### Problem to solve
From the line below that contains "opRecord 0x0702 true [] s2" to the line that contains "host (R399). -/", repeat every line exactly, both ends included, and nothing else.

Dataset entries:
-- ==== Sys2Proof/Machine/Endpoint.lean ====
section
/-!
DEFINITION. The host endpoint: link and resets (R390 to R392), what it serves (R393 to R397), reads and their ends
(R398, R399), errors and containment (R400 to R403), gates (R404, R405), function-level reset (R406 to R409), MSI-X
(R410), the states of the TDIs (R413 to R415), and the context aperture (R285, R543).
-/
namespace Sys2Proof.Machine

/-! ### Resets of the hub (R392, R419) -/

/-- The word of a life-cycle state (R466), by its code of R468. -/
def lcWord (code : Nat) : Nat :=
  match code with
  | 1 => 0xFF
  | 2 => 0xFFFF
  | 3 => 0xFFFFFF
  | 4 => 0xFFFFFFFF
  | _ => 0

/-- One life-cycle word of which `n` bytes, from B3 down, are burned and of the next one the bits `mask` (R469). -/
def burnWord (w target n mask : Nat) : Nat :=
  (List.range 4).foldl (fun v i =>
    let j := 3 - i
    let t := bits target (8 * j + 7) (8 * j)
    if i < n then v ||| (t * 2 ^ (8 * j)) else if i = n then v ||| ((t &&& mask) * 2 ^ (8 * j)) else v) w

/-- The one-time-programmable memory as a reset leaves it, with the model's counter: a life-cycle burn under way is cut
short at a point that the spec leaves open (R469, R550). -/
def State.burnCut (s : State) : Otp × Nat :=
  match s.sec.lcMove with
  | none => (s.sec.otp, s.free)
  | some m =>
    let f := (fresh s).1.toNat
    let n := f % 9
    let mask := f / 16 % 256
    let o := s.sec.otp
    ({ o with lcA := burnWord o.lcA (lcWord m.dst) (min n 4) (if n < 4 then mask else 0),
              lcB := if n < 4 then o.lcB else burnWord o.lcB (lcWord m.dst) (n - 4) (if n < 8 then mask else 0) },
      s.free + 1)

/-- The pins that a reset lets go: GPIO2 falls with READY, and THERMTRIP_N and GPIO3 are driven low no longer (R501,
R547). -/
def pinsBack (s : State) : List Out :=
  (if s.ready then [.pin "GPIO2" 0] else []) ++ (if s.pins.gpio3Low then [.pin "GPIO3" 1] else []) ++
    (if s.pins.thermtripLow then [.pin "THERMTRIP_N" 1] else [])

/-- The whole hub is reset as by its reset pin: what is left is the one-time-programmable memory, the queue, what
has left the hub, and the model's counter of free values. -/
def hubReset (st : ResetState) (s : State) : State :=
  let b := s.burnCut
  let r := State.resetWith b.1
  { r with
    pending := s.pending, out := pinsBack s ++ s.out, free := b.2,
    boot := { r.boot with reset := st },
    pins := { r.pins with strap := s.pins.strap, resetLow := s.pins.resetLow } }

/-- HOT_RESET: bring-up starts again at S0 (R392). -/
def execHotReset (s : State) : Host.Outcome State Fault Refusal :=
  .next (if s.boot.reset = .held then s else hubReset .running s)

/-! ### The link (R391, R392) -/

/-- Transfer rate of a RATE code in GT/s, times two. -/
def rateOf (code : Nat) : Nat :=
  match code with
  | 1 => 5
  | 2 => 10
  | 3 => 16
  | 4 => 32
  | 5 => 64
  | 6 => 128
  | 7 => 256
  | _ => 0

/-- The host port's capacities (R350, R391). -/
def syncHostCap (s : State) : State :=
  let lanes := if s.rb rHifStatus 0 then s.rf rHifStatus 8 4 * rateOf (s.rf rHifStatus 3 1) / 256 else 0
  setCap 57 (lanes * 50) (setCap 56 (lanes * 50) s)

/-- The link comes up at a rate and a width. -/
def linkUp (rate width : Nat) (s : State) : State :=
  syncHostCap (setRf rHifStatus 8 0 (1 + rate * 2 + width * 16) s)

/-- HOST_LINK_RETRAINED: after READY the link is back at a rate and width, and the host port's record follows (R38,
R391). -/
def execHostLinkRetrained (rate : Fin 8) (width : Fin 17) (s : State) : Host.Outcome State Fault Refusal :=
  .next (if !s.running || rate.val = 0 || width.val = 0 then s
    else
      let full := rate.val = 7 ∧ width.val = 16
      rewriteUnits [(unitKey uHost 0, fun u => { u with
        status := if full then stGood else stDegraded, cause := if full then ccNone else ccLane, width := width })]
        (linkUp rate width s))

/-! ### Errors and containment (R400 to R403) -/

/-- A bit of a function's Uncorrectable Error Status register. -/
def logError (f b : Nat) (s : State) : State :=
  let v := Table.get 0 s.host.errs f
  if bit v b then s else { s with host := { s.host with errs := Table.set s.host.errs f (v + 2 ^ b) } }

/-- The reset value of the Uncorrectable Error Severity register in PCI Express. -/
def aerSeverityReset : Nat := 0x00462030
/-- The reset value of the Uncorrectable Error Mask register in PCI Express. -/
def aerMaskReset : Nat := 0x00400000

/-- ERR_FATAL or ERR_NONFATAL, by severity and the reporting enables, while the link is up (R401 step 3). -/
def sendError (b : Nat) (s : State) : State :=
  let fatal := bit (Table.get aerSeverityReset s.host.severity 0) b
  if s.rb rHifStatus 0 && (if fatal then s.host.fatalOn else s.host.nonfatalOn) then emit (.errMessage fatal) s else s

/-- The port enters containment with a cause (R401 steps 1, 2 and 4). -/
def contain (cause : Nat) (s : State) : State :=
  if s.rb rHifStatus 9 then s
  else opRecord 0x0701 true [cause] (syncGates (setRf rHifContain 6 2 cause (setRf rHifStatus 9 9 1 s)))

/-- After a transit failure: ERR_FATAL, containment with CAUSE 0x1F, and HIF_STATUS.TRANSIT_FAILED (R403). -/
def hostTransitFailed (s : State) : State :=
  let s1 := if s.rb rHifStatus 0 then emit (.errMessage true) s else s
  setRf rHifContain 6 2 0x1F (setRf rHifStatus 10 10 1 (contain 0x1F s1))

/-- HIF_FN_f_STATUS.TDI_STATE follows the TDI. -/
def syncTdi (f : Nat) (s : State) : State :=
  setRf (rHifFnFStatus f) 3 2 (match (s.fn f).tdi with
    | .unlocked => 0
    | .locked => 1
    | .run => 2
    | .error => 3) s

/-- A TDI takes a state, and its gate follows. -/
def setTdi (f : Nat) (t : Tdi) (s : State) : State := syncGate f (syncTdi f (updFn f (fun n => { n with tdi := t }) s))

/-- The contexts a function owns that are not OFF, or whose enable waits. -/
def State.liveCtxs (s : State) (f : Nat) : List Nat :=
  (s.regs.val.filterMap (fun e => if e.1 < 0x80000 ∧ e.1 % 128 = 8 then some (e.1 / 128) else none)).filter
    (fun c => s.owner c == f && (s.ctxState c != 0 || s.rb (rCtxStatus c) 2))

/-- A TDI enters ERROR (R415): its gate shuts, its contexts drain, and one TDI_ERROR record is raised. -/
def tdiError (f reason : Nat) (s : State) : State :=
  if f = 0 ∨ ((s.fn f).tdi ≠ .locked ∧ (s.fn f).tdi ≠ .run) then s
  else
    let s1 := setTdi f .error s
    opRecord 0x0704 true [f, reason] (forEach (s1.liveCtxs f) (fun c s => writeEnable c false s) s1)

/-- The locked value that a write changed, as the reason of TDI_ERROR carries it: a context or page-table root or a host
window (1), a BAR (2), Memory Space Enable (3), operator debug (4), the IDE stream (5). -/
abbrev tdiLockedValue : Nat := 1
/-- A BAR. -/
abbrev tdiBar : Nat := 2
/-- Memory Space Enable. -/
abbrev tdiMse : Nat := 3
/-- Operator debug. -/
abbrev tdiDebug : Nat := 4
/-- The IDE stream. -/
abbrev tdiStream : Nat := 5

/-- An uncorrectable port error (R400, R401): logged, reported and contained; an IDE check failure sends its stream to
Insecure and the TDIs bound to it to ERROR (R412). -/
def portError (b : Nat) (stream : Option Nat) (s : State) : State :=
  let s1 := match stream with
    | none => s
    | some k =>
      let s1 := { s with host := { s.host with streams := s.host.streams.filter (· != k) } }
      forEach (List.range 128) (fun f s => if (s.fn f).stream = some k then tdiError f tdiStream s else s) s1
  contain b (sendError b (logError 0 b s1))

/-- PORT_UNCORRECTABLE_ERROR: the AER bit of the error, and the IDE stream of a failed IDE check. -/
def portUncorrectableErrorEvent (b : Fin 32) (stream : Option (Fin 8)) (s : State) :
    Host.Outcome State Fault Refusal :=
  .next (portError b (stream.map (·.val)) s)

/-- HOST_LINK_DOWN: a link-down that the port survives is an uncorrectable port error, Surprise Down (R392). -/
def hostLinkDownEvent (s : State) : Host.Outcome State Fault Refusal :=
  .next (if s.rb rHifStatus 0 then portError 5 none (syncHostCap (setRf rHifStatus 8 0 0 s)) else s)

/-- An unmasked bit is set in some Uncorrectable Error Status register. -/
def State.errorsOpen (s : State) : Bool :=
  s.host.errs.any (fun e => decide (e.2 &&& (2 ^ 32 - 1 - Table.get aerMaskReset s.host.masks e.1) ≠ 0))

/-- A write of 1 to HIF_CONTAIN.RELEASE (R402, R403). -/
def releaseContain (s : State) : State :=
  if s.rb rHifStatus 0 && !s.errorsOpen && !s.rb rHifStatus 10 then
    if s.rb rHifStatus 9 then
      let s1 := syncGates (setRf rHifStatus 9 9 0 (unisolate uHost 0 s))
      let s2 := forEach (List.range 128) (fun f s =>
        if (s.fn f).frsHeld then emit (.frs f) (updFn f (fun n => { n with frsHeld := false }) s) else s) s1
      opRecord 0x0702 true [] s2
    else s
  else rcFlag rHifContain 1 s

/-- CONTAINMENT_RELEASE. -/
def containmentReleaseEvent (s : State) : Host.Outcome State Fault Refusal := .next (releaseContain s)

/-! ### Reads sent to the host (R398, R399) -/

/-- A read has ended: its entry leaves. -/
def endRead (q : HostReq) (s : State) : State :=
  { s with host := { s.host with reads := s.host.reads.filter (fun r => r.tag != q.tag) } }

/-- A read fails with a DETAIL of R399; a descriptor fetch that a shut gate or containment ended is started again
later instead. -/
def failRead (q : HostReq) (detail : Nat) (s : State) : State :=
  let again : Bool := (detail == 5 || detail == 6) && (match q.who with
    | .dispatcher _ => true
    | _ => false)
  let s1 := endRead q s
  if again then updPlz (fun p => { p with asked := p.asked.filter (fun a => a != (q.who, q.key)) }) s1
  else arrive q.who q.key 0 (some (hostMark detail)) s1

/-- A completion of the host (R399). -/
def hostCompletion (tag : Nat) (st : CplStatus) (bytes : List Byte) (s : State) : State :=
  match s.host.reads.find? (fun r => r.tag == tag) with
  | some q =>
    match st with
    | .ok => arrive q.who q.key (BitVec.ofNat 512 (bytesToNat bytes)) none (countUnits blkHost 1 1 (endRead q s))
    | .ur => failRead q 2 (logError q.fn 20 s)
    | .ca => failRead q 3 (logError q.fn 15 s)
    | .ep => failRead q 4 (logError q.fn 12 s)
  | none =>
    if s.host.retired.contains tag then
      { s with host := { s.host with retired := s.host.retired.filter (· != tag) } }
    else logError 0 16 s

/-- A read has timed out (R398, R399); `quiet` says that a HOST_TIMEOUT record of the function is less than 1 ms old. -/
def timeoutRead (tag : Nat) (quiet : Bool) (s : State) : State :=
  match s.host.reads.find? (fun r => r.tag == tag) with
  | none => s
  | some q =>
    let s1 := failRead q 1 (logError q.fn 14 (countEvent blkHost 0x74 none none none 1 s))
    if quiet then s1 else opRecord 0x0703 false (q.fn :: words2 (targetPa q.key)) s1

### Task result
      opRecord 0x0702 true [] s2
    else s
  else rcFlag rHifContain 1 s

/-- CONTAINMENT_RELEASE. -/
def containmentReleaseEvent (s : State) : Host.Outcome State Fault Refusal := .next (releaseContain s)

/-! ### Reads sent to the host (R398, R399) -/

/-- A read has ended: its entry leaves. -/
def endRead (q : HostReq) (s : State) : State :=
  { s with host := { s.host with reads := s.host.reads.filter (fun r => r.tag != q.tag) } }

/-- A read fails with a DETAIL of R399; a descriptor fetch that a shut gate or containment ended is started again
later instead. -/
def failRead (q : HostReq) (detail : Nat) (s : State) : State :=
  let again : Bool := (detail == 5 || detail == 6) && (match q.who with
    | .dispatcher _ => true
    | _ => false)
  let s1 := endRead q s
  if again then updPlz (fun p => { p with asked := p.asked.filter (fun a => a != (q.who, q.key)) }) s1
  else arrive q.who q.key 0 (some (hostMark detail)) s1

/-- A completion of the host (R399). -/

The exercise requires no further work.